Core spatial data structures, file IO. Construction and interactive editing of spatial weights matrices & graphs. Alpha shapes, spatial indices, and spatial-topological relationships.
Modules to conduct exploratory analysis of spatial and spatio-temporal data, including statistical testing on points, networks, and polygonal lattices. Also includes methods for spatial inequality and distributional dynamics.
Estimation of spatial relationships in data with a variety of linear, generalized-linear, generalized-additive, and nonlinear models.
Visualize patterns in spatial data to detect clusters, outliers, and hot-spots.

This seems to be a rich ecosystem; it is kind of dual to QGIS, in that it seems to put statistical analyses first and geography second. Personally I am curious about their spatial Gibbs sampler.


This GIS software has a python interface, and a lot of the functionality is exposed through it. See spatial statistics for more on that.

9 Incoming

  • Google Earth Engine is easy to access from colaboratory, e.g. ee-api-colab-setup.ipynb; there is an amount of geospatial imagery processing in there.

  • TransBigData – for Transportation Spatio-Temporal Big Data

    TransBigData is a Python package developed for transportation spatio-temporal big data processing and analysis. TransBigData provides fast and concise methods for processing common traffic spatio-temporal big data such as Taxi GPS data, bicycle sharing data and bus GPS data.
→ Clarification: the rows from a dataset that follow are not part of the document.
-- ==== Sys2Proof/Machine/Ready.lean ====
section
/-!
DEFINITION. What stands at the front of a stream and whether it may issue: fetching and decoding, the checks of a word (spec/05
R91, R92, R106, R107; spec/11 R234), the scoreboard (spec/02 R39), storage that wakes (spec/16 R311), the memory an instruction
touches, and consumed errors (spec/13 R280, R281).
-/
namespace Sys2Proof.Machine

/-! ### The front of a stream -/

/-- What the next word of a stream gives. -/
inductive Front where
  /-- there is nothing to issue -/
  | none
  /-- the word, of so many bytes, cannot be fetched, or lies outside its section -/
  | cause (c : Cause) (size : Nat)
  /-- the word, or an entry of the page table on the way to it, holds an uncorrectable error -/
  | poisoned
  | pagePoisoned
  /-- an encoding check of the word fails -/
  | bad (e : DecErr) (w : W96)
  | ins (i : Instr) (x : Extra) (w : W96)
  deriving DecidableEq, Repr

/-- What fetching gives, when it gives no word. -/
def Fetched.front (size : Nat) : Fetched → (Nat → Front) → Front
  | .word w, k => k w
  | .bad c, _ => .cause c size
  | .poisoned, _ => .poisoned
  | .pagePoisoned, _ => .pagePoisoned

/-- The bytes that the scalar PC advances by past a word: 8 for `sig.chk`, else 4 (spec/05 R90). -/
def scalarSize (w : Nat) : Nat := if w / 2 ^ 26 % 64 = 0x25 then 8 else 4

/-- What decoding gives. -/
def decFront (d : Decoded) (w : W96) : Front :=
  match d with
  | .ok i x => .ins i x w
  | .bad e => .bad e w

/-- The front of a band's scalar stream. The second word of `sig.chk` must lie in the section (spec/05 R90). -/
def scalarFront (s : State) (b : Band) : Front :=
  let pc := b.pc.toNat
  if !s.scalarOk b pc then .cause cTARGET_RANGE 4
  else
    (fetchS s b pc).front 4 (fun w =>
      match decodeScalar (w32 w) 0 with
      | .ok .sigChk _ =>
        if !s.scalarOk b (pc + 4) then .cause cTARGET_RANGE 8
        else (fetchS s b (pc + 4)).front 8 (fun n => decFront (decodeScalar (w32 w) (w32 n)) (BitVec.ofNat 96 w))
      | d => decFront d (BitVec.ofNat 96 w))

/-- The front of a fragment. A lane address past the end of the section raises TARGET_RANGE (log entry 20). -/
def laneFront (s : State) (b : Band) (f : Frag) : Front :=
  if !s.laneOk b f.pc.toNat then .cause cTARGET_RANGE 12
  else (fetchL s b f.pc.toNat).front 12 (fun w => decFront (decodeLane (BitVec.ofNat 96 w)) (BitVec.ofNat 96 w))

/-! ### Registers (spec/02 R39, spec/06 R110) -/

/-- Everything that issue takes from a word: the instruction's registers, its guard, and the source of an `srw` row or of
`hkill`. -/
def issueUse (i : Instr) (x : Extra) (lane : Bool) : Use :=
  let u := Instr.use i
  if lane then { u with pr := x.guard.pg.toNat :: u.pr } else { u with sr := x.src.toNat :: u.sr }

/-- Whether a result under way holds an instruction back. -/
def Pend.blocks (u : Use) (p : Pend) : Bool :=
  p.sw.any (fun e => u.sr.contains e.1 || u.sw.contains e.1) || p.qw.any (fun e => u.q.contains e.1 || u.qw.contains e.1) ||
    p.vw.any (fun e => u.vregs.contains (e.1 / 128))

/-- Whether the scoreboard of a band holds an instruction back: results of variable latency, and registers that an
`acc.ld` will write. -/
def scoreboard (s : State) (k : Nat) (u : Use) : Bool :=
  (s.band k).pend.any (Pend.blocks u) || (s.accRegs k).any (fun n => u.vregs.contains n)

/-! ### Memory that an instruction touches -/

/-- The lanes' accesses of n bytes. -/
def laneTouches (s : State) (m : MemAddr) (n : Nat) : List (Nat × Nat) := (lanesOf s.act).map (fun l => (laneAddr s m l, n))

/-- The records that a posting instruction reads from memory (spec/09 R188). -/
def recTouches (s : State) (addrs : List Nat) : List (Nat × Nat) :=
  if s.act = 0 then []
  else (addrs.filter (fun a => !(s.quad s.cq).records.any (fun x => x.ctx == s.cb.ctx && x.addr == a))).map (fun a => (a, 192))

/-- The bytes of the split stack that a lane instruction may reach: the entries that stand there, and those that it may push. -/
def Instr.stackBytes (b : Band) : Instr → Nat
  | .bra _ => 16 * (stackSize b.kinds + 5)
  | .lcall _ => 16 * (stackSize b.kinds + 3)
  | .bri _ _ | .lcalli _ _ => 16 * (stackSize b.kinds + 3 + 2 * b.lanes)
  | .lret | .join _ | .lend | .lexit => 16 * stackSize b.kinds
  | _ => 0

/-- A signal's access to its target. -/
def targetTouches (t : Nat) : List (Nat × Nat) := if t = 0 then [] else if t % 2 = 0 then [(t, 8)] else [(t - 1, 16)]

/-- The accesses that the present instruction makes at issue: address and bytes. -/
def Instr.touches (s : State) : Instr → List (Nat × Nat)
  | .ldN8 _ a i | .stN8 _ a i => [(scalarAddr s a i, 1)]
  | .ldN16 _ a i | .stN16 _ a i => [(scalarAddr s a i, 2)]
  | .ldN32 _ a i | .stN32 _ a i => [(scalarAddr s a i, 4)]
  | .ldN64 _ a i | .stN64 _ a i => [(scalarAddr s a i, 8)]
  | .ldScoped w _ _ a | .stScoped w _ a _ => [((s.cb.s a).toNat, widthBytes w)]
  | .scalarLdy _ _ a => [((s.cb.s a).toNat, 8)]
  | .binit _ a _ | .barr _ _ a _ | .barrT _ _ a _ | .barrP _ _ a _ | .bwait _ _ a _ | .bclr _ a => [((s.cb.s a).toNat, 16)]
  | .cwait _ _ a _ => [((s.cb.s a).toNat, 8)]
  | .csig _ a _ => targetTouches (s.cb.s a).toNat
  | .bfqPost _ a => [((s.cb.s a).toNat, 64)]
  | .laneLd o => laneTouches s o.m (tySize o.ty)
  | .laneLdy o => laneTouches s o.m 8
  | .laneSt o | .redAdd o | .redMin o | .redMax o | .redAnd o | .redOr o | .redXor o | .redAddsat o =>
    laneTouches s o.m (tySize o.ty)
  | .atomAdd o | .atomMin o | .atomMax o | .atomAnd o | .atomOr o | .atomXor o | .atomAddsat o | .atomXchg o | .atomCas o =>
    laneTouches s o.m (tySize o.ty)
  | .dlaunch _ a => (lanesOf s.act).map (fun l => (s.rd .n64 a l, 64))
  | .tgtBind off =>
    let va := (s.cb.pc + 4 * off.signExtend 64).toNat
    (List.range 257).map (fun i => (va + 8 * i, if i ≤ bitsN (leNat 8 (loadBytes s s.cb.agent false va 8).1) 0 9 then 8 else 0))
  | .mma o | .mmah o | .mmav o => recTouches s ((if opAsrc (s.cb.s o.op) then [] else [(s.cb.s o.ra).toNat]) ++ [(s.cb.s o.rb).toNat])
  | .accOut o => recTouches s [(s.cb.s o.rc).toNat]
  | .bfqTake _ a => match (s.dctx s.cdk).formed with
    | x :: _ => [((s.cb.s a).toNat, 8 + 8 * x.reqs.length)]
    | [] => []
  | .bfqDone a _ => match s.cb.batch[(s.cb.s a).toNat]? with
    | some r => targetTouches r.req.target.toNat
    | none => []
  | .bfqUnreg a => ((s.dctx s.cdk).waiting.filter (fun r => r.handle == (s.cb.s a).toNat)).flatMap (fun r =>
    targetTouches r.target.toNat)
  | .rlxBegin _ c x _ => [((s.cb.s x).toNat, 4 * bitsN (s.cb.s c).toNat 0 4)]
  | _ => []

/-- The places of those accesses that translate. -/
def touchedKeys (s : State) (i : Instr) : List Nat :=
  (Instr.touches s i).flatMap (fun t =>
    (List.range t.2).filterMap (fun j => match xlByte s s.cb.agent false ((t.1 + j) % 2 ^ 64) with
      | .ok k => some k
      | _ => match xlByte s s.cb.agent true ((t.1 + j) % 2 ^ 64) with
        | .ok k => some k
        | _ => none))

/-- Who answers an access to a place: its port, or for a PEER page its peer, as 222 + PEERID (spec/20 R343). -/
def State.answerer (s : State) (k : Nat) : Nat :=
  match typeOf k with
  | .peer => 222 + (k / spaceStep - 2)
  | _ => s.portAt k

/-- Who answers the accesses of the present instruction. -/
def touchedPorts (s : State) (i : Instr) : List Nat := ((touchedKeys s i).map s.answerer).eraseDups

/-- The scalar instructions that reach the registers of the lanes. -/
def Instr.reachesLanes : Instr → Bool
  | .hgetN32 _ _ _ | .hgetN64 _ _ _ | .hgetp _ _ _ | .hputN32 _ _ _ | .hputN64 _ _ _ | .hputp _ _ _ => true
  | _ => false

/-- Whether storage that the present instruction needs still wakes: a bank of a slice, or a register segment of the
band's partition (spec/16 R311). -/
def wakeStall (s : State) (i : Instr) (lane : Bool) : Bool :=
  (touchedKeys s i).any s.bankWakes || rangeWakes s s.cb.agent s.cb.privbase.toNat (Instr.stackBytes s.cb i) ||
    ((lane || Instr.reachesLanes i) && (s.tile s.cb.ptile).waking.any (fun w => match w.store with
      | .seg p _ => p == s.cb.slot / 6
      | _ => false))

/-! ### Consumed errors in band state (spec/13 R280, R281, R284) -/

/-- The vector registers that an instruction moves onward and does not use. -/
def Instr.carries : Instr → List Nat
  | .laneSt o => match o.data with
    | .v n => vnums o.ty.wide n
    | .s _ => []
  | _ => []

/-- The scalar registers that an instruction uses as operands: a store moves its data onward. -/
def Instr.scalarUses (i : Instr) (u : Use) : List Nat :=
  match i with
  | .stN8 _ a _ | .stN16 _ a _ | .stN32 _ a _ | .stN64 _ a _ | .stScoped _ _ a _ => [a.toNat]
  | .laneSt o => (o.m.base.map (·.toNat)).toList
  | _ => u.sr

/-- Whether an instruction, or the device as it issues it, reads a special register of the band (spec/13 R280): BUDLEFT counts down at
every issue, SIG takes the words of the scalar stream, and the lanes' instructions look at LANECNT, VREGBUDGET, JTO, STALLCHK and
the dead mask. -/
def Instr.readsSpecial (i : Instr) (lane : Bool) (n : Nat) : Bool :=
  n == 0x013 || (if lane then [0x005, 0x006, 0x010, 0x011, 0x01D, 0x01E].contains n else n == 0x012) ||
    (match i with
      | .srr _ m => m.toNat == n
      | .tretRetry | .tretSkip => n == 0x01A
      | .rlxBegin _ _ _ _ => n == 0x024
      | .mstat _ | .mwait _ _ => n == 0x015
      | .lpost _ => n == 0x010 || n == 0x011
      | _ => false)

/-- Whether the issue of an instruction consumes an error in the band's state (spec/13 R280, R281). The split table is read for every
lane instruction, the newest address of the shadow stack by `ret`; an entry of the lane block queue is read when its block starts, and
TVEC when a trap is taken. -/
def Band.spoiled (b : Band) (i : Instr) (x : Extra) (lane : Bool) : Bool :=
  let u := issueUse i x lane
  b.errBand.any (fun p => match p with
    | .sreg n => (Instr.scalarUses i u).contains n
    | .spred n => u.q.contains n
    | .special n => Instr.readsSpecial i lane n
    | .splits => lane
    | .shadow n => n == 0 && (match i with | .ret _ => true | _ => false)
    | .bank _ | .queue _ => false)

/-- The lanes of A whose operands, or guards, hold an uncorrectable error. -/
def badLanes (s : State) (i : Instr) (x : Extra) : Mask :=
  let b := s.cb
  let u := issueUse i x true
  let moved := Instr.carries i
  let uses := match i with
    | .laneSt o => (u.vr.filter (fun n => !moved.contains n)) ++ (o.m.ofs.map (fun (n : VReg) => n.toNat)).toList
    | _ => u.vr
  let inAct := maskWhere s.act (fun l => uses.any (fun n => b.errV.contains (vkey n l)) || u.pr.any (fun n => b.errP.contains (vkey n l)))
  let guard := maskWhere s.cf.mask (fun l => b.errP.contains (vkey x.guard.pg.toNat l))
  inAct ||| guard

/-! ### Readiness (spec/02 R39, R40) -/

/-- A wait in which the band's instruction issues again, as opposed to one that a step of the device ends. -/
def Wait.retries : Wait → Bool
  | .none => true
  | .sync | .space | .turn | .region => true
  | .yieldc false _ _ => true
  | _ => false

/-- The state as a stream's instruction sees it. -/
def State.issuing (s : State) (k : Nat) (lane : Bool) (slot : Nat) (w : W96) (x : Extra) : State :=
  { s with cur := ⟨k, lane, slot, w, x, 0, 0, .none, none⟩ }

/-- Whether the next instruction of a band's scalar stream has its operands (spec/02 R40). -/
def scalarReady (s : State) (k : Nat) : Bool :=
  let b := s.band k
  s.awake k && b.wait.retries && b.hold = 0 &&
    (match scalarFront s b with
      | .ins i x _ => !scoreboard s k (issueUse i x false)
      | .none => false
      | _ => true)

/-- A fragment of a band, when its stall count has elapsed. -/
def dueFrag (s : State) (b : Band) (slot : Nat) : Option Frag :=
  match b.frag slot with
  | some f => if f.next ≤ s.cycleOf b then some f else none
  | none => none

/-- Whether every fixed-latency result of a fragment's lanes is ready: `join` and `lend` wait for it, and so does `lret`, whose
fragments fuse at a call entry (spec/05 R106, spec/08 R175). -/
def settled (s : State) (b : Band) (f : Frag) : Bool :=
  b.ready.all (fun r => decide (r.due ≤ s.cycleOf b) || r.mask &&& f.mask == 0)

def Instr.joins : Instr → Bool
  | .join _ => true
  | .lend => true
  | .lret => true
  | _ => false

/-- Whether the next instruction of a fragment has its operands. While a `dlaunch` of the other fragment waits for room, it does not (spec/17
R314). -/
def fragReady (s : State) (k slot : Nat) : Bool :=
  let b := s.band k
  match dueFrag s b slot with
  | none => false
  | some f =>
    !b.stalledElse slot &&
    match laneFront s b f with
    | .ins i x _ => !scoreboard s k (issueUse i x true) && (!Instr.joins i || settled s b f)
    | .none => false
    | _ => true

def laneReady (s : State) (k : Nat) : Bool :=
  s.lanesRun k && (s.band k).hold = 0 && (fragReady s k 0 || fragReady s k 1)

/-! ### The vector ALU (spec/07 R138, R139; spec/08 R164, R170) -/

/-- The ALU's cycles for each 32 lanes of an instruction of one type, for 32-bit types and narrower ones and for 64-bit ones. -/
def perLanes (ty : Ty) (narrow wide : Nat) : Nat := if ty.wide then wide else narrow

/-- The cycles for which an instruction holds its partition's vector ALU for each 32 lanes; 0: it does not use it. That a `cvt` counts as
64-bit when either of its types is, is the model's choice (spec/07 R139; log entry 67). -/
def Instr.aluCycles : Instr → Nat
  | .laneAdd _ | .laneSub _ | .addsat _ | .subsat _ | .laneAnd _ | .laneOr _ | .laneXor _ | .andn _ | .laneShl _
  | .laneShr _ | .laneMin _ | .laneMax _ | .bfe _ | .bfi _ => 1
  | .laneAddImm _ | .laneSubImm _ | .addsatImm _ | .subsatImm _ | .laneAndImm _ | .laneOrImm _ | .laneXorImm _
  | .andnImm _ | .laneShlImm _ | .laneShrImm _ | .laneMinImm _ | .laneMaxImm _ | .bfeImm _ | .bfiImm _ => 1
  | .abs _ | .neg _ | .lanePopc _ | .laneClz _ | .ctz _ | .brev _ | .sel _ | .mov _ | .movImm _ | .icmp _ | .icmpImm _
  | .lidx _ | .rng _ => 1
  | .laneMul o | .mulhi o => perLanes o.ty 1 4
  | .laneMulImm o | .mulhiImm o => perLanes o.ty 1 4
  | .mad o => perLanes o.ty 1 4
  | .div _ | .laneRem _ | .divImm _ | .laneRemImm _ => 4
  | .fadd o | .fsub o | .fmul o => perLanes o.ty 1 4
  | .faddImm o | .fsubImm o | .fmulImm o => perLanes o.ty 1 4
  | .fdiv o => perLanes o.ty 4 16
  | .fdivImm o => perLanes o.ty 4 16
  | .fsqrt o => perLanes o.ty 4 16
  | .fmax o | .fmin o => perLanes o.ty 1 4
  | .fmaxImm o | .fminImm o => perLanes o.ty 1 4
  | .ffma o => perLanes o.ty 1 4
  | .fabs o | .fneg o => perLanes o.ty 1 4
  | .fcmp o => perLanes o.ty 1 4
  | .fcmpImm o => perLanes o.ty 1 4
  | .frnd o => perLanes o.ty 1 4
  | .cvt o => if o.dst.wide || o.src.wide then 4 else 1
  | .fexp _ | .fexp2 _ | .flog _ | .flog2 _ | .ftanh _ | .fsig _ | .frsqrt _ | .fsin _ | .fcos _ => 2
  | .ballot _ _ | .voteCnt _ _ | .voteAny _ _ | .voteAll _ _ | .voteUni _ | .shfl _ | .perm _ | .lred _ => 1
  | .plog _ | .ptest _ _ _ | .pget _ _ => 1
  | _ => 0

/-- The cycles for which an instruction of a band holds the vector ALU. -/
def aluHold (b : Band) (i : Instr) : Nat := (b.lanes + 31) / 32 * Instr.aluCycles i

/-- Whether the units that an instruction of a band needs are free: its partition has not issued in that stream in this cycle,
and no ALU instruction holds the vector ALU (spec/02 R39). -/
def unitFree (s : State) (b : Band) (lane : Bool) (i : Instr) : Bool :=
  let t := s.tile b.ptile
  let p := b.slot / 6
  if lane then !t.usedL.contains p && (Instr.aluCycles i == 0 || tget 0 t.alu p == 0) else !t.usedS.contains p

/-- A band has issued: its partition issues no more in that stream in this cycle, and the vector ALU is held for so many
cycles. -/
def takeUnit (s : State) (b : Band) (lane : Bool) (hold : Nat) : State :=
  let p := b.slot / 6
  s.modTile b.ptile (fun t =>
    if lane then { t with usedL := t.usedL ++ [p], alu := if hold = 0 then t.alu else tset t.alu p hold }
    else { t with usedS := t.usedS ++ [p] })

end Sys2Proof.Machine
end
It includes general methods such as rasterization, data quality analysis, data pre-processing, data set counting, trajectory analysis, GIS processing, map base map loading, coordinate and distance calculation, and data visualization.

10 References

Hales, Nelson, Williams, et al. 2021. The Grids Python Tool for Querying Spatiotemporal Multidimensional Water Data.” Water.
Rey, and Anselin. 2010. PySAL: A Python Library of Spatial Analytical Methods.” In Handbook of Applied Spatial Analysis.